**Exercise description**:
A single number is expected: the count of lines below where the word "block" occurs.

Data extracts START

/-- Registers of SRF. -/
def viewSrf (s : State) (off : Nat) (w : Word) : Word :=
  if off = 4 then
    R.SRF_STATUS_LARGEST_FREE_256M.ins (R.SRF_STATUS_HEAP_GIB.ins (R.SRF_STATUS_UPLOAD_QUEUED.ins
      (R.SRF_STATUS_UPLOAD_BUSY.ins (R.SRF_STATUS_SURFACES.ins w ((s.srf.table.filter (fun e => e.2.alive)).length))
        (if s.srf.running then 1 else 0)) (s.srf.uploads.length - (if s.srf.running then 1 else 0)))
      (if sender s then heapUnits / 262144 else 0)) (if sender s then largestFree s else 0)
  else w

/-- Composition has boundaries: SHOW, not cut off by HOLD (R148). -/
def cmpRunning (s : State) : Bool := mode s == mShow && hasInstants s

/-- Registers of CMP and TNM. -/
def viewCmp (s : State) (off : Nat) (w : Word) : Word :=
  if off = 4 then R.CMP_STATUS_RUNNING.ins w (if cmpRunning s then 1 else 0) else w

def viewTnm (s : State) (off : Nat) (w : Word) : Word :=
  if off = 4 then
    R.TNM_STATUS_PEERS.ins w (min 255 ((s.tnm.peers.filter (fun e => decide (ltNs s ≤ e.2.at_ + 3000000000))).length))
  else w

/-- Registers of CEL. -/
def viewCel (s : State) (ind : Bool) (off : Nat) (w : Word) : Word :=
  if ind then
    (if 0x1000 ≤ off ∧ off < 0x5000 ∧ off % 64 = 0x2C then
      match Tab.get s.cel.slots ((off - 0x1000) / 64) with
      | some sl => (match sl.reportAt with
        | some t => BitVec.ofNat 32 (min 65535 ((ltNs s - t) / 1000000))
        | none => w)
      | none => w
    else w)
  else if off = 0x104 then BitVec.ofNat 32 (if sender s then 0 else tileCells s)
  else w

/-- Registers of TIM that are no latched pair. -/
def viewTim (s : State) (ind : Bool) (off : Nat) (w : Word) : Word :=
  if !ind && off == 0x5C then R.TIM_HOLD_S_SECONDS.ins w (holdSeconds s) else w

/-- Registers of THM. (DESIGN CHOICE log 16) -/
def viewThm (s : State) (ind : Bool) (off : Nat) (w : Word) : Word :=
  if ind && decide (0x2000 ≤ off) && decide (off < 0x4000) && off % 32 == 0x1C then
    match Tab.get s.thm.slots ((off - 0x2000) / 32) with
    | some g => (match g.demandAt with
      | some t => BitVec.ofNat 32 (min 4294967295 ((ltNs s - t) / 1000000))
      | none => w)
    | none => w
  else w

/-- Registers of DMK. (DESIGN CHOICE log 16) -/
def viewDmk (s : State) (ind : Bool) (off : Nat) (w : Word) : Word :=
  if !ind && off == 0x30 then
    match s.dmk.ckptDoneAt with
    | some t => BitVec.ofNat 32 (min 4294967295 ((ltNs s - t) / 1000000000))
    | none => w
  else w

/-- Registers of SEC (R464 to R466). -/
def viewSec (s : State) (ind : Bool) (off : Nat) (w : Word) : Word :=
  let bit := fun (c : Bool) => if c then 1 else 0
  let root := match s.upd.running with | some r => r.root | none => 0
  if ind then
    (if 0x1000 ≤ off ∧ off < 0x1160 ∧ off % 32 = 0 then
      let n := (off - 0x1000) / 32
      (R.SEC_T_ENABLED 0).ins ((R.SEC_T_ACTIVE 0).ins ((R.SEC_T_POLICY 0).ins w (policyOf s n)) (bit (s.sec.active.contains n)))
        (bit (n != 2 || pflag s 3))
    else w)
  else if off = 0 then
    R.SEC_STATUS_ROOT_REVOKED.ins (R.SEC_STATUS_ROOT.ins (R.SEC_STATUS_MODE_SIGNED.ins (R.SEC_STATUS_PIXEL_REQ.ins
      (R.SEC_STATUS_STRICT.ins (R.SEC_STATUS_MESH_EN.ins (R.SEC_STATUS_STORE_OK.ins (R.SEC_STATUS_RESTRICTED.ins
        (R.SEC_STATUS_OSTATE.ins w (ostate s)) (bit (restricted s))) (bit (storeOf s).isSome)) (bit (pflag s 3)))
        (bit (pflag s 0))) (bit (pflag s 1))) (bit (pflag s 2))) root) s.nv.revoked
  else if off = 0x1C then
    R.SEC_SVN_RUNNING.ins (R.SEC_SVN_FUSED.ins w s.nv.svnFuses) (match s.upd.running with | some r => r.rec_.svn | none => 0)
  else if 0x20 ≤ off ∧ off < 0x30 then BitVec.ofNat 32 (u32 (certId s) (off - 0x20))
  else if 0x30 ≤ off ∧ off < 0x40 then BitVec.ofNat 32 (if ostate s = 1 then u32 (ownerId s) (off - 0x30) else 0)
  else w

/-- The clock lane's record: only LOCK, LOS, the EQ words and LOS_CNT have meaning, and the rest reads zero (R245). -/
def clockLane (off : Nat) (w : Word) : Word :=
  match off with
  | 0x00 => BitVec.ofNat 32 (w.toNat % 4)
  | 0x38 => w
  | 0x3C => BitVec.ofNat 32 (w.toNat % 65536)
  | _ => 0

/-- Registers of Twill port p. -/
def viewTwl (s : State) (p : Nat) (ind : Bool) (off : Nat) (w : Word) : Word :=
  let bit := fun (c : Bool) => if c then 1 else 0
  if ind then
    (if 0x1000 ≤ off ∧ off < 0x1140 ∧ off % 64 = 0x34 then BitVec.ofNat 32 (eqWord s p ((off - 0x1000) / 64))
    else if 0x1100 ≤ off ∧ off < 0x1140 then clockLane (off % 64) w
    else w)
  else if off = 0x30 then (R.TWL_LL_CTRL_PIXEL_ENC p).ins w (bit (encVc0 s p))
  else if off = 0x34 then
    (R.TWL_LL_STATUS_ENC_VC0 p).ins ((R.TWL_LL_STATUS_UPSTREAM p).ins ((R.TWL_LL_STATUS_TOPO_PORT p).ins w
      (bit (if sender s then getF s (R.TWL_TOPO_KIND p) != 0 else s.twl.topo.contains p)))
      (bit (!sender s && s.twl.upstream == some p))) (bit (encVc0 s p))
  else w

/-- What a register reads as for a requester, by block and offset. A W1A field reads zero. -/
def viewWord (q b : Nat) (ind : Bool) (off : Nat) (s : State) : Word :=
  let w := regGet s (if ind then indKey b off else dirKey b off)
  if 16 ≤ b then viewTwl s (b - 16) ind off w else
  match b with
  | 0 => viewSys s off w
  | 1 => viewCps s q off w
  | 2 => if off = 0x18 then R.PCI_ID_VENDOR.ins w Config.vendorId else w
  | 5 => viewIng s ind off w
  | 6 => viewSrf s off w
  | 7 => if ind then w else viewCmp s off w
  | 8 => viewTnm s off w
  | 9 => viewCel s ind off w
  | 10 => viewTim s ind off w
  | 11 => viewThm s ind off w
  | 12 => viewDmk s ind off w
  | 14 => viewSec s ind off w
  | _ => w

/-! ### Reads through the pair (R542) -/

/-- Records read as a snapshot: block (16 for every Twill block), first offset, stride and number. -/
def snapRecords : List (Nat × Nat × Nat × Nat) :=
  [(5, 0x1000, 0x40, 64), (7, 0x1000, 0x20, 24), (9, 0x1000, 0x40, 256), (10, 0x1000, 0x40, 8), (10, 0x2000, 0x10, 16),
   (10, 0x3000, 8, 64), (10, 0x3400, 0x10, 4), (10, 0x4000, 0x40, 2), (11, 0x1000, 0x10, 56), (11, 0x1400, 0x10, 25),
   (11, 0x1800, 0x20, 4), (11, 0x2000, 0x20, 256), (11, 0x4000, 0x20, 32), (12, 0x1000, 0x10, 256), (13, 0x1000, 0x20, 64),
   (13, 0x4000, 8, 4096), (14, 0x1000, 0x20, 11), (16, 0x1000, 0x40, 5), (16, 0x2000, 0x40, 1)]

Data extracts END

**Result of this task**:
2